White House nominates African-American military general to lead Air Force
If confirmed Gen. Charles Brown would also serve on the Joint Chiefs of Staff
The Facts Inside Our Reporter’s Notebook
The White House has nominated Gen. Charles “C.Q.” Brown Jr. to lead the U.S. Air Force, who if appointed would become the first African-American officer to lead a U.S. military branch.
Brown, if appointed, would also become the first black officer to be a member of the Joint Chiefs of Staff since Colin Powell’s tenure as chairman 20 years ago.
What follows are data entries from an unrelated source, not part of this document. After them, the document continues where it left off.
-- ==== Sys2Proof/Laws/State.lean ====
section
/-! SUPPORT. One lemma per field for each named update of the state, true by rfl, so that no proof unfolds a record update. -/

namespace Sys2Proof.Machine

@[simp] theorem State.complete_rstLow (s : State) (r : Response) : (s.complete r).rstLow = s.rstLow := rfl
@[simp] theorem State.complete_od (s : State) (r : Response) : (s.complete r).od = s.od := rfl
@[simp] theorem State.complete_ts (s : State) (r : Response) : (s.complete r).ts = s.ts := rfl
@[simp] theorem State.complete_lc (s : State) (r : Response) : (s.complete r).lc = s.lc := rfl
@[simp] theorem State.complete_tf (s : State) (r : Response) : (s.complete r).tf = s.tf := rfl
@[simp] theorem State.complete_pm (s : State) (r : Response) : (s.complete r).pm = s.pm := rfl
@[simp] theorem State.complete_sc (s : State) (r : Response) : (s.complete r).sc = s.sc := rfl
@[simp] theorem State.complete_il (s : State) (r : Response) : (s.complete r).il = s.il := rfl
@[simp] theorem State.complete_lp (s : State) (r : Response) : (s.complete r).lp = { s.lp with port := .done r } := rfl
@[simp] theorem State.complete_eu (s : State) (r : Response) : (s.complete r).eu = s.eu := rfl
@[simp] theorem State.complete_paths (s : State) (r : Response) : (s.complete r).paths = s.paths := rfl
@[simp] theorem State.complete_draws (s : State) (r : Response) : (s.complete r).draws = s.draws := rfl
@[simp] theorem State.complete_pending (s : State) (r : Response) : (s.complete r).pending = s.pending := rfl

@[simp] theorem State.responded_rstLow (s : State) (r : Response) : (s.responded r).rstLow = s.rstLow := rfl
@[simp] theorem State.responded_od (s : State) (r : Response) : (s.responded r).od = s.od := rfl
@[simp] theorem State.responded_ts (s : State) (r : Response) : (s.responded r).ts = s.ts := rfl
@[simp] theorem State.responded_lc (s : State) (r : Response) : (s.responded r).lc = s.lc := rfl
@[simp] theorem State.responded_tf (s : State) (r : Response) : (s.responded r).tf = s.tf := rfl
@[simp] theorem State.responded_pm (s : State) (r : Response) : (s.responded r).pm = s.pm := rfl
@[simp] theorem State.responded_sc (s : State) (r : Response) : (s.responded r).sc = s.sc := rfl
@[simp] theorem State.responded_il (s : State) (r : Response) : (s.responded r).il = s.il := rfl
@[simp] theorem State.responded_lp (s : State) (r : Response) : (s.responded r).lp = { s.lp with port := .done r } := rfl
@[simp] theorem State.responded_eu (s : State) (r : Response) : (s.responded r).eu = s.eu := rfl
@[simp] theorem State.responded_paths (s : State) (r : Response) : (s.responded r).paths = s.paths := rfl
@[simp] theorem State.responded_draws (s : State) (r : Response) : (s.responded r).draws = s.draws := rfl
@[simp] theorem State.responded_pending (s : State) (r : Response) : (s.responded r).pending = s.pending := rfl

@[simp] theorem State.answer_rstLow (s : State) (r : Request) (st : Status) : (s.answer r st).rstLow = s.rstLow := rfl
@[simp] theorem State.answer_od (s : State) (r : Request) (st : Status) : (s.answer r st).od = s.od := rfl
@[simp] theorem State.answer_ts (s : State) (r : Request) (st : Status) : (s.answer r st).ts = s.ts := rfl
@[simp] theorem State.answer_lc (s : State) (r : Request) (st : Status) : (s.answer r st).lc = s.lc := rfl
@[simp] theorem State.answer_tf (s : State) (r : Request) (st : Status) : (s.answer r st).tf = s.tf := rfl
@[simp] theorem State.answer_pm (s : State) (r : Request) (st : Status) : (s.answer r st).pm = s.pm := rfl
@[simp] theorem State.answer_sc (s : State) (r : Request) (st : Status) : (s.answer r st).sc = s.sc := rfl
@[simp] theorem State.answer_il (s : State) (r : Request) (st : Status) : (s.answer r st).il = s.il := rfl
@[simp] theorem State.answer_lp (s : State) (r : Request) (st : Status) : (s.answer r st).lp = { s.lp with port := .done (r.answer st) } := rfl
@[simp] theorem State.answer_eu (s : State) (r : Request) (st : Status) : (s.answer r st).eu = s.eu := rfl
@[simp] theorem State.answer_paths (s : State) (r : Request) (st : Status) : (s.answer r st).paths = s.paths := rfl
@[simp] theorem State.answer_draws (s : State) (r : Request) (st : Status) : (s.answer r st).draws = s.draws := rfl
@[simp] theorem State.answer_pending (s : State) (r : Request) (st : Status) : (s.answer r st).pending = s.pending := rfl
“I am truly honored and humbled by the nomination to serve as the Air Force’s 22nd chief of staff,” Brown reportedly said in a statement after the nomination Monday.
Brown is currently the leader of the Pacific Air Forces.
Brown would take over for Gen. David Goldfein, who is retiring this summer. He is trained as an F-16 Fighting Falcon pilot. Commissioned in 1984, the general has logged nearly 3,000 hours of flight, including 130 hours of combat.
"CQ Brown is one of the finest warriors our Air Force has ever produced. He'd led worldwide -- in the Pacific, Europe, the Middle East and Africa," said Goldfein. "When it comes to global, operational savvy there's nobody stronger. Congratulations to General Brown on his nomination to be our next chief."
During 2014-2015, Brown served as the director of operations, strategic deterrence and nuclear integration at U.S. Air Forces in Europe. Initially he’d focused on monitoring Russia’s operation after the annexation of Crimea, but pivoted to focus on targeted strike efforts against ISIS as the militant group moved aggressively through Iraq and Syria.
In 2015 and 2016, Brown led the Air Forces Central Command (AFCENT) at the peak of the American air campaign against ISIS.
According to a 2015 report from USA Today, of the 260 Air Force generals in position at that time, only 18 were minorities.